WCBD (Charleston, S Carolina) 12 February 08 Alligator Danger (Tara Lynn)
You may have one of these signs in your neighborhood…Warning. Alligators. Don't feed.
But think they aren't where you live????
Look what we found.
An alligator swimming outside a Bluffton apartment complex.
Or an alligator so well known - neighbors on John's Island called him Al.
Suzy Martin has one in her neighborhood pond in Hollywood.
“This one is smaller. He's probably under five feet around there.”
We went to Gator Getter Ron Russell to find out just how common these sights are.
“If you look at statistics of people moving into the area, there are more alligators. There's no doubt about that, but there's also more people and more people interacting with alligators,” Russell explained. He caught more then 80 gators last year as a part time catcher for the Department of Natural Resources.
By nature, alligators fear humans. They prefer cruising along in shallow fresh water at night, but you may also catch them sunning on the banks during the summer.
“You have to live by their rules when you live by an alligator. An alligator will eat a dog. It will eat a cat. But to them it's not your dog. It's not your cat. It's nothing personal. It's food to them,” said Russell.
So what do you do if you encounter an alligator in your neighborhood???
We sat in as Russell trained D-N-R officers how to catch nuisance alligators.
“The whole idea is to approach a gator from the front,” he demonstrated as he poked an alligator on its side. “See how the head sweeps and the tail sweeps, that's what they do. The tail sweeps the prey into their mouth.”
The number one rule when dealing with an alligator is not to feed it. A fed alligator can lose its fear of humans and can become a threat.
“A human next to the water, whether it be a baby or a small child they still associate that child with somebody feeding them and they come with that child and that's when the danger is going to happen.”

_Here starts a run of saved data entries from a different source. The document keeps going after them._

@[simp] theorem State.modLane_build (s : State) (g : Nat) (f : Lane → Lane) : (s.modLane g f).build = s.build := rfl
@[simp] theorem State.modLane_pins (s : State) (g : Nat) (f : Lane → Lane) : (s.modLane g f).pins = s.pins := rfl
@[simp] theorem State.modLane_fuse (s : State) (g : Nat) (f : Lane → Lane) : (s.modLane g f).fuse = s.fuse := rfl
@[simp] theorem State.modLane_tap (s : State) (g : Nat) (f : Lane → Lane) : (s.modLane g f).tap = s.tap := rfl
@[simp] theorem State.modLane_time (s : State) (g : Nat) (f : Lane → Lane) : (s.modLane g f).time = s.time := rfl
@[simp] theorem State.modLane_glb (s : State) (g : Nat) (f : Lane → Lane) : (s.modLane g f).glb = s.glb := rfl
@[simp] theorem State.modLane_rp (s : State) (g : Nat) (f : Lane → Lane) : (s.modLane g f).rp = s.rp := rfl
@[simp] theorem State.modLane_regs (s : State) (g : Nat) (f : Lane → Lane) : (s.modLane g f).regs = s.regs := rfl
@[simp] theorem State.modLane_images (s : State) (g : Nat) (f : Lane → Lane) : (s.modLane g f).images = s.images := rfl
@[simp] theorem State.modLane_scribe (s : State) (g : Nat) (f : Lane → Lane) : (s.modLane g f).scribe = s.scribe := rfl
@[simp] theorem State.modLane_clusters (s : State) (g : Nat) (f : Lane → Lane) : (s.modLane g f).clusters = s.clusters := rfl
@[simp] theorem State.modLane_lanes (s : State) (g : Nat) (f : Lane → Lane) : (s.modLane g f).lanes = Tab.setD (fun _ => Lane.init) s.lanes g (f (s.lane g)) := rfl
@[simp] theorem State.modLane_regions (s : State) (g : Nat) (f : Lane → Lane) : (s.modLane g f).regions = s.regions := rfl
@[simp] theorem State.modLane_fetching (s : State) (g : Nat) (f : Lane → Lane) : (s.modLane g f).fetching = s.fetching := rfl
@[simp] theorem State.modLane_cmds (s : State) (g : Nat) (f : Lane → Lane) : (s.modLane g f).cmds = s.cmds := rfl
@[simp] theorem State.modLane_ready (s : State) (g : Nat) (f : Lane → Lane) : (s.modLane g f).ready = s.ready := rfl
@[simp] theorem State.modLane_lateQ (s : State) (g : Nat) (f : Lane → Lane) : (s.modLane g f).lateQ = s.lateQ := rfl
@[simp] theorem State.modLane_posted (s : State) (g : Nat) (f : Lane → Lane) : (s.modLane g f).posted = s.posted := rfl
@[simp] theorem State.modLane_serial (s : State) (g : Nat) (f : Lane → Lane) : (s.modLane g f).serial = s.serial := rfl
@[simp] theorem State.modLane_slabs (s : State) (g : Nat) (f : Lane → Lane) : (s.modLane g f).slabs = s.slabs := rfl
@[simp] theorem State.modLane_ports (s : State) (g : Nat) (f : Lane → Lane) : (s.modLane g f).ports = s.ports := rfl
@[simp] theorem State.modLane_channels (s : State) (g : Nat) (f : Lane → Lane) : (s.modLane g f).channels = s.channels := rfl
@[simp] theorem State.modLane_ticks (s : State) (g : Nat) (f : Lane → Lane) : (s.modLane g f).ticks = s.ticks := rfl
@[simp] theorem State.modLane_cache (s : State) (g : Nat) (f : Lane → Lane) : (s.modLane g f).cache = s.cache := rfl
@[simp] theorem State.modLane_store (s : State) (g : Nat) (f : Lane → Lane) : (s.modLane g f).store = s.store := rfl
@[simp] theorem State.modLane_keys (s : State) (g : Nat) (f : Lane → Lane) : (s.modLane g f).keys = s.keys := rfl
@[simp] theorem State.modLane_tenants (s : State) (g : Nat) (f : Lane → Lane) : (s.modLane g f).tenants = s.tenants := rfl
@[simp] theorem State.modLane_ledger (s : State) (g : Nat) (f : Lane → Lane) : (s.modLane g f).ledger = s.ledger := rfl
@[simp] theorem State.modLane_signal (s : State) (g : Nat) (f : Lane → Lane) : (s.modLane g f).signal = s.signal := rfl
@[simp] theorem State.modLane_blotter (s : State) (g : Nat) (f : Lane → Lane) : (s.modLane g f).blotter = s.blotter := rfl
@[simp] theorem State.modLane_endgame (s : State) (g : Nat) (f : Lane → Lane) : (s.modLane g f).endgame = s.endgame := rfl
@[simp] theorem State.modLane_scrub (s : State) (g : Nat) (f : Lane → Lane) : (s.modLane g f).scrub = s.scrub := rfl
@[simp] theorem State.modLane_draws (s : State) (g : Nat) (f : Lane → Lane) : (s.modLane g f).draws = s.draws := rfl
@[simp] theorem State.modLane_rings (s : State) (g : Nat) (f : Lane → Lane) : (s.modLane g f).rings = s.rings := rfl
@[simp] theorem State.modLane_pairing (s : State) (g : Nat) (f : Lane → Lane) : (s.modLane g f).pairing = s.pairing := rfl
@[simp] theorem State.modLane_freeCtr (s : State) (g : Nat) (f : Lane → Lane) : (s.modLane g f).freeCtr = s.freeCtr := rfl
@[simp] theorem State.modLane_pending (s : State) (g : Nat) (f : Lane → Lane) : (s.modLane g f).pending = s.pending := rfl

And as more developments pop up in the Lowcounty, Russell says alligators have no where else to go....but closer to you.
“If an alligator can move inland to a more secure pond in a neighborhood, he's going to do that because that's what he's trying to do. Survive,” Russell added.
“So is there a problem with aggressive alligators in the Lowcountry?” I asked him.
“As far as I'm concerned, none of them are aggressive.”
Conservationist and reptile rescuer Roark Ferguson estimates there are about 100,000 alligators in South Carolina, but there are no official counts…one reason he's concerned that lawmakers are proposing an alligator hunting season to control the population.
“It's an absolute scientific impossibility. You can't have an overabundance or too many alligators in a given area. Big gators keep small gators under control and if you take away the big gators, there's no telling what will happen,” Ferguson explained.
An unanswered question that could make neighborhood alligator sightings more common.
It is against the law to feed, kill or harm an alligator and if you do it could cost you at least a 500 dollar fine. But if in the rare chance an alligator grabs hold of you, whack the animal on the nose or give a hard poke to it's eyes.
State officials and the men we spoke to say there hasn't been a fatal alligator attack in the state of South Carolina in at least 100 years and there's less than one attack per year in the state.